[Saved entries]
####################

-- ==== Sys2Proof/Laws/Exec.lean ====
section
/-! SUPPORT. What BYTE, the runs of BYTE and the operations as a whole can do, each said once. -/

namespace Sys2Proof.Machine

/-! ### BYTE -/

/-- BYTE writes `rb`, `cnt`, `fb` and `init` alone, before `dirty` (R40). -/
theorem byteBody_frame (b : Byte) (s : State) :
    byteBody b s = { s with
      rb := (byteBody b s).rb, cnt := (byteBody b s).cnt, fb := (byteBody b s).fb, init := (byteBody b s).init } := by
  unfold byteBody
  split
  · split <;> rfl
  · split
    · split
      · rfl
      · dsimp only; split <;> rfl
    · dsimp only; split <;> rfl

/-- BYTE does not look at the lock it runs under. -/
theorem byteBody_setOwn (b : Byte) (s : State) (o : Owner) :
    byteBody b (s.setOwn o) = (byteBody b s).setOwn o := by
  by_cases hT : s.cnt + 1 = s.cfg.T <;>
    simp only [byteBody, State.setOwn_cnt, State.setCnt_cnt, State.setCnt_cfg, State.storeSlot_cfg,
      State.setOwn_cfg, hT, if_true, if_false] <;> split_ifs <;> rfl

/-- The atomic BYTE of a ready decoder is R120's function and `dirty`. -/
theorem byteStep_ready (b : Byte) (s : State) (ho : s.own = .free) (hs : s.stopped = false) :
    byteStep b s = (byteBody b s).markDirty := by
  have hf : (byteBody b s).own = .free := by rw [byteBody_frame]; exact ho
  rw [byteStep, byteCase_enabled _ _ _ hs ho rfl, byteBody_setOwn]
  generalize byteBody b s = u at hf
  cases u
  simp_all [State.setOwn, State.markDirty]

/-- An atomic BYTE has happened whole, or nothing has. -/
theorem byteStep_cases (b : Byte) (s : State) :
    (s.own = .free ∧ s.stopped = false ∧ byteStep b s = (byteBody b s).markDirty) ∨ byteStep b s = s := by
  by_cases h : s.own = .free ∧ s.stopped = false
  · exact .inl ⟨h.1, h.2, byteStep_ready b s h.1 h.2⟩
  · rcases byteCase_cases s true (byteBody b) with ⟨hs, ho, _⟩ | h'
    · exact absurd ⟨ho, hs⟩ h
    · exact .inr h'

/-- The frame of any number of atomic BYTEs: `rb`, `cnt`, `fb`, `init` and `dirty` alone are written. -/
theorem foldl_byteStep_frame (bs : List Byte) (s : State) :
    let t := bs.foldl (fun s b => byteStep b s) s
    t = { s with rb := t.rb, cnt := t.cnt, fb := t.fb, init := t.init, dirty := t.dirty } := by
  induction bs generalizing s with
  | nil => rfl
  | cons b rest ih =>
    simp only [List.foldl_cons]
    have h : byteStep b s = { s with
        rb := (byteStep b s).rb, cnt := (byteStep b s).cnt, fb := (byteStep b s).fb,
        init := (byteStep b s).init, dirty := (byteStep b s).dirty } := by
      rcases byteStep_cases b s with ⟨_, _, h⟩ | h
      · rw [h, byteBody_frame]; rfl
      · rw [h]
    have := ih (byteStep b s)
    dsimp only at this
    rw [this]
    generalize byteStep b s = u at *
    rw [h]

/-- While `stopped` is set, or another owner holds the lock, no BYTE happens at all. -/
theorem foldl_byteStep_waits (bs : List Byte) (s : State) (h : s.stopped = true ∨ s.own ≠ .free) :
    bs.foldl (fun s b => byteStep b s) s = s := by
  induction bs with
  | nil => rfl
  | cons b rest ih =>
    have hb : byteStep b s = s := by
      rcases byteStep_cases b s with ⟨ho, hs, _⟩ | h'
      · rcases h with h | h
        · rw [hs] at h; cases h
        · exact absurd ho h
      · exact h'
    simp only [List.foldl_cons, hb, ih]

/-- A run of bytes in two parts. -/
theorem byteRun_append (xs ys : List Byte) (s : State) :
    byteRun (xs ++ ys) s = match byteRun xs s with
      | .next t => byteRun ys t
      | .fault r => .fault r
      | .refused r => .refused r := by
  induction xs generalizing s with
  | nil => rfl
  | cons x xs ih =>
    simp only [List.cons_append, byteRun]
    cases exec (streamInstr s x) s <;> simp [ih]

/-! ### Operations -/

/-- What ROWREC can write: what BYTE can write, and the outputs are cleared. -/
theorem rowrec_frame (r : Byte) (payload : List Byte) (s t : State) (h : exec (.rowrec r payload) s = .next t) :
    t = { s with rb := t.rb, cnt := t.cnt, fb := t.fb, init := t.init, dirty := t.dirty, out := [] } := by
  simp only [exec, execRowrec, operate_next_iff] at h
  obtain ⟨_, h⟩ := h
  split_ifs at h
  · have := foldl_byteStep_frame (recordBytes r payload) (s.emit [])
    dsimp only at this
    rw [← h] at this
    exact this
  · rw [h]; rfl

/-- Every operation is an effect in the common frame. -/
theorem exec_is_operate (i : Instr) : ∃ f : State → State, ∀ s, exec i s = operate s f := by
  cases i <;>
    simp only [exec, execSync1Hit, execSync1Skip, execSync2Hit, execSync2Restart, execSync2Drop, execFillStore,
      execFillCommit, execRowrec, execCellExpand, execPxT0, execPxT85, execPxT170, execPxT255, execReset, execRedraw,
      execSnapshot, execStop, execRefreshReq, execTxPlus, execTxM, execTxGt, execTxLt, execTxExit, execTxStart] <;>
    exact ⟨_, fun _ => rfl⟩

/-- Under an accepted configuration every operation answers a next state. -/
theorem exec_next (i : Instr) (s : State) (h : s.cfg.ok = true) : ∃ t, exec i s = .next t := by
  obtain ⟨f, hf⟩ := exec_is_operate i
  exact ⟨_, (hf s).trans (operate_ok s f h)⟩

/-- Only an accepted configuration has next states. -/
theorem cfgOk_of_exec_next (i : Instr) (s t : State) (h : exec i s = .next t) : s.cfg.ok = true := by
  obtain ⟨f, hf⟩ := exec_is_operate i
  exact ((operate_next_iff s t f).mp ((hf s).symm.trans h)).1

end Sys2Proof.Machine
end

####################

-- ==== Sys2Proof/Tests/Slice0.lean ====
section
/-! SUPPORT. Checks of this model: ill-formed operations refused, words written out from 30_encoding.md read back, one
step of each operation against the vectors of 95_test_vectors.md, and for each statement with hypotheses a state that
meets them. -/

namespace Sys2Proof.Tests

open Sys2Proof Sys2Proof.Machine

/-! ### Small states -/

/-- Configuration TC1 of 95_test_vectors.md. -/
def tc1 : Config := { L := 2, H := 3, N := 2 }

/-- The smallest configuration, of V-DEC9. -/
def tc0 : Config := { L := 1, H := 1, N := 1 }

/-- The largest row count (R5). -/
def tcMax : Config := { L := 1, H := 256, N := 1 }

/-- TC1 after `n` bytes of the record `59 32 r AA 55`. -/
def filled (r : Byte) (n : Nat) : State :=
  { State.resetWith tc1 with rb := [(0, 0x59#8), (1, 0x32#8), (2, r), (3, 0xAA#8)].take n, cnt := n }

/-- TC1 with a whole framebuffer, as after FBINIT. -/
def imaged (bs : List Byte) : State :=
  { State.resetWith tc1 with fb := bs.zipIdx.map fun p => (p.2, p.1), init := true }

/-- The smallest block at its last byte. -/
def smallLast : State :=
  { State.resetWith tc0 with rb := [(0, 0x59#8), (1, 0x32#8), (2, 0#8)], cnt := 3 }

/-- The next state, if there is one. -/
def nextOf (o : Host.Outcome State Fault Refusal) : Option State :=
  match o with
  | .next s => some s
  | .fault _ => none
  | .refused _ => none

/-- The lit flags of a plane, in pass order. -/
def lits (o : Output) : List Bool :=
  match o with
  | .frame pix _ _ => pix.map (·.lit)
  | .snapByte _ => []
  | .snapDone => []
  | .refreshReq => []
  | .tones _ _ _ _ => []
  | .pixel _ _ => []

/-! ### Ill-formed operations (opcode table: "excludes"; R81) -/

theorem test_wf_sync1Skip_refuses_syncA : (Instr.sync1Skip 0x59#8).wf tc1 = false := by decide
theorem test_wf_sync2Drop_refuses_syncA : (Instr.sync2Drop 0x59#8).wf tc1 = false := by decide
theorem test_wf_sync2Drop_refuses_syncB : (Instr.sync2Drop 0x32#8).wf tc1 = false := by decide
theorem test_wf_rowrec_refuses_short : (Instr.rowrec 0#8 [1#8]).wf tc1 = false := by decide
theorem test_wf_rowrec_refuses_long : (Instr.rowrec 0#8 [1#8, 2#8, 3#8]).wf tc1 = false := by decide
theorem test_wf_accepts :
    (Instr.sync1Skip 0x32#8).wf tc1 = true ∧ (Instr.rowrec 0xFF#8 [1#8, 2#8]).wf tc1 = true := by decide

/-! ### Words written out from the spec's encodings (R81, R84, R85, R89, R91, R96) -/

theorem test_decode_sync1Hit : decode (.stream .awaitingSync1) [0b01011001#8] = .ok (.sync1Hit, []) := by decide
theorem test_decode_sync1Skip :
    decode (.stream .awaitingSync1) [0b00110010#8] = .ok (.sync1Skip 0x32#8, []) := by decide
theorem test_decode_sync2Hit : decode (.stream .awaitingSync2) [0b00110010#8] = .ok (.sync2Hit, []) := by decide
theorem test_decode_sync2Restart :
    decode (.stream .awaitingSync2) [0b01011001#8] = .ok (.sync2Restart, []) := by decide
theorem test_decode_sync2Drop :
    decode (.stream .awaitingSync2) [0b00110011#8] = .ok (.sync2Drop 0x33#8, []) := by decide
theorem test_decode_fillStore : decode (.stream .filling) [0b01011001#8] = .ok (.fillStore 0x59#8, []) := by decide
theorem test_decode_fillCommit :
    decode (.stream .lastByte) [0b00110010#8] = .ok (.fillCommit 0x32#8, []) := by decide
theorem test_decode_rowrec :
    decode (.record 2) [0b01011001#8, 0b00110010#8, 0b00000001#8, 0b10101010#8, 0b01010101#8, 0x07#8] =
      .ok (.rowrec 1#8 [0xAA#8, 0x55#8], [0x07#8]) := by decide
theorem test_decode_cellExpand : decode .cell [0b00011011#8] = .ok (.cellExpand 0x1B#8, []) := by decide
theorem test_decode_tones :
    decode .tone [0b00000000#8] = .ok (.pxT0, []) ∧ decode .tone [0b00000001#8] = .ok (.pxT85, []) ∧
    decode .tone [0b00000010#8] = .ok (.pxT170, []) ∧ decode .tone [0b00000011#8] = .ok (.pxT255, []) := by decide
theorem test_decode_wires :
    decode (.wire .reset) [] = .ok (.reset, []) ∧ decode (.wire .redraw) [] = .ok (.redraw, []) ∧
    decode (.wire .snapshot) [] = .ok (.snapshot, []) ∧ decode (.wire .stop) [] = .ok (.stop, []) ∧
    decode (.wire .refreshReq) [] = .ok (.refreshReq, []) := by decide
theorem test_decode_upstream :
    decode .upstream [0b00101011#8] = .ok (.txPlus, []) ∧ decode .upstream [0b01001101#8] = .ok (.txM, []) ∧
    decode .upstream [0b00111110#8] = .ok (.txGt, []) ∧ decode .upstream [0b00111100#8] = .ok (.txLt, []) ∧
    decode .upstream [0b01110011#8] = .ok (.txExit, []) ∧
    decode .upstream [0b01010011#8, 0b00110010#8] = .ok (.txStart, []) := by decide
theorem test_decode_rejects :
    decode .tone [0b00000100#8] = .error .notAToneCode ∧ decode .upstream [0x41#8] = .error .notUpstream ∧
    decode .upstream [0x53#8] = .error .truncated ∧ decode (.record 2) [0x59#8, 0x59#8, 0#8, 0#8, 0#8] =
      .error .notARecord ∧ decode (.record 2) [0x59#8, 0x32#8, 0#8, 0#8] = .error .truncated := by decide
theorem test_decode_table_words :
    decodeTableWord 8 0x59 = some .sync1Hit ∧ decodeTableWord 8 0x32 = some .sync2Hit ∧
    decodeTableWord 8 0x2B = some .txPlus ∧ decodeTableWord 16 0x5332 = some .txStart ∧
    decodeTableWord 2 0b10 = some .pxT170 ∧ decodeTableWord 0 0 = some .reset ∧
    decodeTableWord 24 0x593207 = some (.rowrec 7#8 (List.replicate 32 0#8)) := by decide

####################

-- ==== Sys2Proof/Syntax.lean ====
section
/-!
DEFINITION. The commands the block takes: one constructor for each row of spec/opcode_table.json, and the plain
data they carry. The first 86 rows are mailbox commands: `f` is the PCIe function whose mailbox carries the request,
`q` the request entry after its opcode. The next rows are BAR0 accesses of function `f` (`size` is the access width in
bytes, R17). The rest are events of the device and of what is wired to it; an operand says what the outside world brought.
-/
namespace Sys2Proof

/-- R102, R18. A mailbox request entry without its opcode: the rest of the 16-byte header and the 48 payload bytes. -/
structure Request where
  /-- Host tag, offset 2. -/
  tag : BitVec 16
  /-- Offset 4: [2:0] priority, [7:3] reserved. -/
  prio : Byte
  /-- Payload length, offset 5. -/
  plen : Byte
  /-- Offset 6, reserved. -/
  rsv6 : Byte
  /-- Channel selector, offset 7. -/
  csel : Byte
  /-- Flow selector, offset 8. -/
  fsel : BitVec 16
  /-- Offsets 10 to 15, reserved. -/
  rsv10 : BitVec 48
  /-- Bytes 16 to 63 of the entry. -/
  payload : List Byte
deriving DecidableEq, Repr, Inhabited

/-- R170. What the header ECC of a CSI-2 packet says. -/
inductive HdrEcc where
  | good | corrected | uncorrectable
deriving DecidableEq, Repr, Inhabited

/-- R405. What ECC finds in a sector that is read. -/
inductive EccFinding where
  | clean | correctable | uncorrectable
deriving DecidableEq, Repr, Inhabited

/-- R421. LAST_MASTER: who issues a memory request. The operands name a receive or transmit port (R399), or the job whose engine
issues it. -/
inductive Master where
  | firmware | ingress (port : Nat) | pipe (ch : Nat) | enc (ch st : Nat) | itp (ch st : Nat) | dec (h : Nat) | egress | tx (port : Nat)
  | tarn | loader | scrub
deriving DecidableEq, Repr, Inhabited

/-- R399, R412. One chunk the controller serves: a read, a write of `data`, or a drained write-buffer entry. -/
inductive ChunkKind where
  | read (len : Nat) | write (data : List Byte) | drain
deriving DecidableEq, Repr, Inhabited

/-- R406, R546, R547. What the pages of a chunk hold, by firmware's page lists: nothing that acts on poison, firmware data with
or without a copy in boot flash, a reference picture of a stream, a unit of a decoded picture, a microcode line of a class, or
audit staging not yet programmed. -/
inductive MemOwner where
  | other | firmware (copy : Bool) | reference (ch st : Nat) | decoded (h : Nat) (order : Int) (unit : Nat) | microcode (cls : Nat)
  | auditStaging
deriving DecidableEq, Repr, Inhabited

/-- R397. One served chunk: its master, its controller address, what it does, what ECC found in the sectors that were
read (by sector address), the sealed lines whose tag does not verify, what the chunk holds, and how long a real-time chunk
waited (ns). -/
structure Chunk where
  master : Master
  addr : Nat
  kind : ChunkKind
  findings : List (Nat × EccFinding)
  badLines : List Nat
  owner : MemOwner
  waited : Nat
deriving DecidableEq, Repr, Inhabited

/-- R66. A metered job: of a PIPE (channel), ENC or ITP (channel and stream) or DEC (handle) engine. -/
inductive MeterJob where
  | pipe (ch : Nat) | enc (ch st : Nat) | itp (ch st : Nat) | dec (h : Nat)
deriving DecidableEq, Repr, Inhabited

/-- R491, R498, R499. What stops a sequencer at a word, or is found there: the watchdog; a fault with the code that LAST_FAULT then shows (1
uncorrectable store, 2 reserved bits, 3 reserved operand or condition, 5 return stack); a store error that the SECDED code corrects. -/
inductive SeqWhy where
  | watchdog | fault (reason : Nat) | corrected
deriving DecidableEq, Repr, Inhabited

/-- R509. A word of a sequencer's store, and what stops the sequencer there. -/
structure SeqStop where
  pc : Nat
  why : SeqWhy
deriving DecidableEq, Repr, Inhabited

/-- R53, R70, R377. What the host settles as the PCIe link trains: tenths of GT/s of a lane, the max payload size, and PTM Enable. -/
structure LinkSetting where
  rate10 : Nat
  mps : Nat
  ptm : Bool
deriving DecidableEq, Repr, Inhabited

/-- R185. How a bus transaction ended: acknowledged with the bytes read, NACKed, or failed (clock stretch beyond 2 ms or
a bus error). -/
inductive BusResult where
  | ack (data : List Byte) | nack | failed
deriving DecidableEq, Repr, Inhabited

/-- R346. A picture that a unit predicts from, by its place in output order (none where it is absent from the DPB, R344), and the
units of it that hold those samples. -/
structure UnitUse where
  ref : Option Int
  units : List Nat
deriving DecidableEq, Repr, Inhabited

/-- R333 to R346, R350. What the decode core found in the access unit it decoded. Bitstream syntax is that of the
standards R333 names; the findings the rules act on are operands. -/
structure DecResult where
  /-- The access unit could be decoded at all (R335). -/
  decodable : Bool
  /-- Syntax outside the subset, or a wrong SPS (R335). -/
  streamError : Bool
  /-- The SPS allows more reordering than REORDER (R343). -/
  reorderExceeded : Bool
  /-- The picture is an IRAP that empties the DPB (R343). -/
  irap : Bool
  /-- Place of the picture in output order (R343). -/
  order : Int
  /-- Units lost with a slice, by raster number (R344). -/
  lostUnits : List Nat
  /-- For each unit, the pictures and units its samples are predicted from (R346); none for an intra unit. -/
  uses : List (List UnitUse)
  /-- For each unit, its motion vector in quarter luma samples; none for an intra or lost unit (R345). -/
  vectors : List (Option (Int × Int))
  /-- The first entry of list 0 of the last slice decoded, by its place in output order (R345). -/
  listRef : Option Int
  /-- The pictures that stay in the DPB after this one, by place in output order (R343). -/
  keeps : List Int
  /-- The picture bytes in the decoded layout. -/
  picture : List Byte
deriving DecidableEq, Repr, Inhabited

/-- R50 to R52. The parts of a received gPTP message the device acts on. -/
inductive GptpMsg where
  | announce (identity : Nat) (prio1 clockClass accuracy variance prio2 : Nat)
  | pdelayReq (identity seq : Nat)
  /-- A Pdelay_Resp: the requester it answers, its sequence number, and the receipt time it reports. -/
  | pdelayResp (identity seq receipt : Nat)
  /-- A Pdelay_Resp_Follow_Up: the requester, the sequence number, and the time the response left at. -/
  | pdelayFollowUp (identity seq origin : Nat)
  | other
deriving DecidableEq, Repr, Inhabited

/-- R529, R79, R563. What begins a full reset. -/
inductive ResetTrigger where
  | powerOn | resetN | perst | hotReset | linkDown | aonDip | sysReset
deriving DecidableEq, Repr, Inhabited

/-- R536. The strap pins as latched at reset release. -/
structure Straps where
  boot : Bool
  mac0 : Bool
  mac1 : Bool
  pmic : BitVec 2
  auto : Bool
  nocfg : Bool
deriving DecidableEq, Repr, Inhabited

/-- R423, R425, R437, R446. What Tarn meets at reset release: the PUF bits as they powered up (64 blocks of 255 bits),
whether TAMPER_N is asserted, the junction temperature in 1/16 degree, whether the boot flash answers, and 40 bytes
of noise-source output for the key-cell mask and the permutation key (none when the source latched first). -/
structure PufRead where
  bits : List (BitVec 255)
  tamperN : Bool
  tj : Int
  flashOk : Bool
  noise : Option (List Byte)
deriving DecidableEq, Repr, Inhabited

####################

● Task statement: In the records above, how many lines contain the word "states"? Say only the number.

● Answer box: 2